# HELP



## bxeegrxham (Sep 17, 2021)

does an ETL HR have to be in the room during a termination? and is there paperwork to sign?


----------



## commiecorvus (Sep 17, 2021)

No, the ETL HR doesn't have to be there.
They usually are but it's not required.
There is paperwork but it doesn't matter if you sign it or not, you are still fired.


----------



## bxeegrxham (Sep 17, 2021)

commiecorvus said:


> No, the ETL HR doesn't have to be there.
> They usually are but it's not required.
> There is paperwork but it doesn't matter if you sign it or not, you are still fired.


Okay, well i had a friend fired from target for changing her availability. no warning. she went in for her shift and left 30 minutes later fired. is that right?


----------



## Rarejem (Sep 17, 2021)

bxeegrxham said:


> Okay, well i had a friend fired from target for changing her availability. no warning. she went in for her shift and left 30 minutes later fired. is that right?

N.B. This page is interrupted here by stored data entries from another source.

/-- Step 8: the configuration image (R434). The device is in IDLE where its seal passes. -/
def State.bootImage (s : State) : State :=
  if s.norSkip || !s.nor.present || !s.cfgValid then s
  else
    let s := s.setFld SYS.BOOT_STAT.CFG_TRIED 1
    match s.readImage with
    | .bad k => s.imageBad k
    | .good crc rs => (rs.foldl State.applyRec s).imageSeal crc

/-- The first BOOT after a power-fail flush writes record PFAIL_FLUSH (R422). -/
def State.bootPfail (s : State) : State :=
  if s.yewPort.pfailPending then
    let y := s.yewPort
    (s.modYewPort (fun y => { y with pfailPending := false })).recordOwn s.ownHalf Rec.PFAIL_FLUSH pgYew
      (wd y.pfailMs01) (wd y.pfailCount) 0
  else s

/-- Step 9: the token and the roles, EPOCH_ADV to every lane that is not FENCED, and the root's FULL enumeration. -/
def State.bootToken (s : State) (r : BootResult) : State :=
  let s := s.bootRoles r.halfAOk r.halfBOk
  let s := s.setLaurel (fun l => { l with half := l.half.map (fun h => { h with lastHb := s.now }), katAt := s.now })
  let s := s.sendEpochAdv
  if s.ring.root then
    let s := s.modRing (fun g => { g with
      nodeId := 0, assigned := true, nNodes := 1, present := markPresent g.present 0 s.now })
    s.enumStart 1
  else s

/-- BOOT_EXIT: the steps of Table 16-2 complete. -/
def State.bootExit (s : State) (r : BootResult) : State :=
  let s := s.setFld SYS.BOOT_STAT.BOOT_MS r.ms.toNat
  if r.romOk then
    let s := s.clocksOk.setFld SYS.BOOT_STAT.ROM_OK 1
    let s := s.setFld SYS.BOOT_STAT.HALVES_OK (b2n (r.halfAOk && (r.halfBOk || decide (memberHalves s.member = 1))))
    let s := (s.bootHalves r.halfAOk r.halfBOk).bootLanes r
    let s := s.setFld SYS.BOOT_STAT.LANES_OK (b2n (s.laneList.all (fun n => !s.fenced n)))
    let s := (s.modPort .a (fun p => { p with bypTest := r.ringAOk })).modPort .b (fun p => { p with bypTest := r.ringBOk })
    let s := ((s.bootNor r).bootPatch).bootImage
    let s := if s.dev = .boot then s.toState .primrose else s
    (s.bootLog.bootPfail).bootToken r
  else { s with romFail := true }

def execBootExit (t : Time) (r : BootResult) (s : State) : Res :=
  let s := s.at t
  if s.dev = .boot ∧ s.romFail = false ∧ s.mayChange = true then .next (s.bootExit r) else .next s

/-! SYS.RUN_CTRL (Table 1-8, R32, R33, R442, R445). -/

/-- State changes are open: no PFAIL_N fall, not even in this SCLK cycle (R33), no clock loss, no WAKE under way. -/
def State.runOpen (s : State) : Bool := s.mayChange && s.waking.isNone

/-- The WAKE that has just completed did so in this SCLK cycle (R442). -/
def State.wokeNow (s : State) : Bool := decide (s.dev = .idle ∧ s.prev = .standby ∧ s.devAt / tclkPs = s.now / tclkPs)

/-- ARM: outlet travel is zeroed and the lanes leave safe state (R63, R121, Table 1-6). -/
def State.arm (s : State) : State :=
  if s.dev = .idle ∧ s.runOpen = true ∧ s.wokeNow = false then
    let u : State := { s with idleDrain := false, lanes := s.lanes.map (fun l => { l with drained := false }) }
    let s := u.toState .armed
    (s.armTravel.armFpe).releaseSafe
  else s.refuseRun

def execArm (t : Time) (s : State) : Res :=
  let s := s.at t
  if s.running then .next s.arm else .next s

/-- DISARM: DRAIN to the lanes, and IDLE (R175). -/
def State.disarm (s : State) : State :=
  if (s.dev = .armed ∨ s.dev = .run) ∧ s.runOpen = true then
    let u : State := { s with idleDrain := true, lanes := s.lanes.map (fun l => { l with drained := false }) }
    let s := u.toState .idle
    s.sendCtrl ftDrain
  else s.refuseRun

def execDisarm (t : Time) (s : State) : Res :=
  let s := s.at t
  if s.running then .next s.disarm else .next s

/-- UNSEAL: PRIMROSE, with every register value, map slot and learned delay kept (R435). -/
def State.unseal (s : State) : State :=
  if s.dev = .idle ∧ s.runOpen = true then (s.toState .primrose).settleSafe else s.refuseRun

def execUnseal (t : Time) (s : State) : Res :=
  let s := s.at t
  if s.running then .next s.unseal else .next s

/-- STANDBY: the lanes stop, and GNSS runs in bursts (R444, R308). -/
def State.standby (s : State) : State :=
  if s.dev = .idle ∧ s.runOpen = true then
    let s := (s.toState .standby).settleSafe
    let s := overList s.laneList (fun n s => s.modPwm n (fun p => { p with gen := p.gen.map GenState.stop, sets := [] })) s
    s.gnssStandby
  else s.refuseRun

def execStandby (t : Time) (s : State) : Res :=
  let s := s.at t
  if s.running then .next s.standby else .next s

/-- WAKE: the lane blocks and the other baseband are powered (R445). -/
def State.wake (s : State) : State :=
  if s.dev = .standby ∧ s.runOpen = true then { s with waking := some s.now } else s.refuseRun

def execWake (t : Time) (s : State) : Res :=
  let s := s.at t
  if s.running then .next s.wake else .next s

/-- WAKE_COMPLETE: IDLE; enabled generators restart at u = 0 and j = 0, and GNSS tracks continuously (R309, R445). -/
def execWakeComplete (t : Time) (s : State) : Res :=
  let s := s.at t
  if s.dev = .standby ∧ s.waking.isSome ∧ s.mayChange = true then
    let s := ({ s with waking := none, idleDrain := false }).toState .idle
    let s := overList (s.laneList.filter (fun n => !s.fenced n && s.en (pgPwmg n))) (fun n s => s.pwmEnable n) s
    .next s.gnssWake
  else .next s

/-- A write of SYS.RUN_CTRL: SOFT_RESET whatever else is set, else exactly one bit that applies (R32). -/
def State.runCtrl (s : State) (v : Nat) : State :=
  if v.testBit 6 then (if s.pfailNow then s.refuseRun else s.softReset)
  else
    let b := bf v 5 1
    if b = 1 then s.arm
    else if b = 2 then s.disarm
    else if b = 4 then s.standby
    else if b = 8 then s.wake
    else if b = 16 then s.unseal
    else s.refuseRun

/-- SPEED_INVALID: in RUN the latest pose word has no valid speed, or the quality has been below the minimum for 2 s
(Table 1-6). Deferred ON and rate events go, and QEND is sent to each lane (R121, R174). -/
def execSpeedInvalid (t : Time) (s : State) : Res :=
  let s := s.at t
  let low : Bool := match s.qualLow with | some a => decide (a + 2 * secPs ≤ s.now) | none => false
  if s.dev = .run ∧ s.mayChange = true ∧ s.disarmNow = false ∧ (s.pose.cur.spdValid = false ∨ low = true) then
    .next (((s.toState .armed).armFromRun).sendCtrl ftQend)
  else .next s

/-! PFAIL_N (Table 1-6, R404, R422, R438, R445). -/

/-- A seal under way is abandoned (R438). -/
def State.abandonSeal (s : State) : State :=
  if s.checking then ({ s with checking := false }).sealStat srFailed scAbandoned 0 0 else s

/-- The levels of the ball outputs as the device drives them, and as they stand: PFAIL_N froze them (R30). -/
def State.liveBalls (s : State) : Balls :=
  { gsout := s.gsLevel, tpulse := s.tpulseLevel, tpulseB := s.tpulseBLevel, gifAgc := s.agcLevel }

def State.balls (s : State) : Balls := s.pfailBalls.getD s.liveBalls

/-- PFAIL_FALL: the outputs freeze, the recorder flushes, every lane is held safe, and no state changes until reset. -/
def execPfailFall (t : Time) (s : State) : Res :=
  let s := s.at t
  if s.running ∧ s.pfail = false then
    let s : State := { s with pfail := true, waking := none, pfailBalls := some s.liveBalls }
    let s := (s.setEvt SYS.SYS_EVT.PFAIL).setEvt PWR.PWR_EVT.PFAIL
    let s := s.record Rec.PFAIL 0 (wd s.dev.code) 0 0
    .next ((((s.abandonSeal).pfailYew).pfailCmds).settleSafe)
  else .next s

/-! Clocks, supplies and temperature (R27, R459 to R461). -/

/-- CLOCK_LOSS: the internal oscillator takes over the safety logic, and the device waits for reset (R27). -/
def execClockLoss (t : Time) (pll : Bool) (s : State) : Res :=
  let s := s.at t
  if s.running then
    let s : State := { s with clockLost := true }
    let s := (s.setFld CLK.CLK_STAT.INT_OSC 1).setFld (if pll then CLK.CLK_STAT.SYS_PLL_LOCK else CLK.CLK_STAT.REFCLK_OK) 0
    let s := (s.setEvt (if pll then CLK.CLK_EVT.PLL_UNLOCK else CLK.CLK_EVT.REFCLK_LOSS)).setEvt SYS.SYS_EVT.CLOCK_LOSS
    .next ((s.record Rec.CLOCK_LOSS 0 (wd (b2n pll)) 0 0).settleSafe)
  else .next s

/-- SERDES_UNLOCK: the ring's receiver declares its link down (R459). -/
def execSerdesUnlock (t : Time) (p : Ring) (s : State) : Res :=
  let s := s.at t
  if s.ringLive p then
    let s := s.setFld (if p = .a then CLK.CLK_STAT.SERDES_A_LOCK else CLK.CLK_STAT.SERDES_B_LOCK) 0
    let s := s.setEvt (if p = .a then CLK.CLK_EVT.SERDES_A_UNLOCK else CLK.CLK_EVT.SERDES_B_UNLOCK)
    let s := s.bump (if p = .a then ⟨CLK.SERDES_LOCK_CNT, 15, 0⟩ else ⟨CLK.SERDES_LOCK_CNT, 31, 16⟩) 1
    if (s.port p).link = .up then .next (s.linkDown p) else .next s
  else .next s

/-- SUPPLY_OOR: OOR, its count and record; supplies 0, 1, 3 and 5 take every lane to safe state until RESET (R460). -/
def execSupplyOor (t : Time) (i : Supply) (meas : BitVec 16) (s : State) : Res :=
  let s := s.at t
  if s.inRange.get i then
    let s : State := { s with inRange := s.inRange.set i false }
    if s.running then
      let s := s.setEvt ⟨PWR.PWR_EVT, i.val, i.val⟩
      let s := s.bump ⟨PWR.OOR_CNT, 4 * i.val + 3, 4 * i.val⟩ 1
      let s := s.record Rec.SUPPLY_OOR 0x002 (wd i.val) (wd meas.toNat) 0
      if i = 2 ∨ i = 4 then .next s else .next ({ s with supplySafe := true }).settleSafe
    else .next s
  else .next s

/-- SUPPLY_IN_RANGE: the supply has been inside its window for 100 µs (R460). -/
def execSupplyInRange (t : Time) (i : Supply) (_ : BitVec 16) (s : State) : Res :=
  let s := s.at t
  .next { s with inRange := s.inRange.set i true }

/-- TEMP_READ: a reading of the lane die or of the spine die, 0.1 °C (R461, Table 17-8). -/
def execTempRead (t : Time) (laneDie : Bool) (temp : BitVec 16) (s : State) : Res :=
  let s := s.at t
  if s.running then
    let hi := if laneDie then 31 else 15
    let ix : Fin 2 := if laneDie then 1 else 0
    let old := s.sfld ⟨PWR.TEMP_MAX, hi, hi - 15⟩
    let s := s.setFld ⟨PWR.TEMP, hi, hi - 15⟩ temp.toNat
    let s := if s.tempSeen.get ix = false ∨ old < temp.toInt then s.setFld ⟨PWR.TEMP_MAX, hi, hi - 15⟩ temp.toNat else s
    let s : State := { s with tempSeen := s.tempSeen.set ix true }
    let warn : Int := 10 * (s.fld PWR.TEMP_CFG.TWARN : Int)
    let bit : Fld := ⟨PWR.PWR_STAT, 16 + ix.val, 16 + ix.val⟩
    if warn ≤ temp.toInt then .next ((s.setFld bit 1).setEvt PWR.PWR_EVT.TEMP_HI)
    else if temp.toInt ≤ warn - 50 then .next (s.setFld bit 0)
    else .next s
  else .next s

Sounds usual for the how.  An availability change is an odd reason for being fired, though.  A request is submitted and it's either approved or denied. Then the tm either does a happy dance or quits.


----------



## Fluttervale (Sep 17, 2021)

Is your friend within their 90 days?  Because the application says that you agree to keep the availability on your application for at least 90 days.


----------



## Frontlanegirl (Sep 17, 2021)

No, they don’t. I’ve never heard of someone being termed for availability, unless you are within your 90 days and we don’t accept the change. So either you work your availability we hired or you can go somewhere else.  I think there is more to this story.


----------



## bxeegrxham (Sep 17, 2021)

okay sorry. worded it wrong. what happened was in her interview she said she could work holidays. at our orientation our ETL HR said we can’t take off holidays unless we absolutely have to and to come talk to her ASAP if we need one off. so my friend left a note to her saying that exact thing and then she got fired.


----------



## seasonaldude (Sep 17, 2021)

bxeegrxham said:


> okay sorry. worded it wrong. what happened was in her interview she said she could work holidays. at our orientation our ETL HR said we can’t take off holidays unless we absolutely have to and to come talk to her ASAP if we need one off. so my friend left a note to her saying that exact thing and then she got fired.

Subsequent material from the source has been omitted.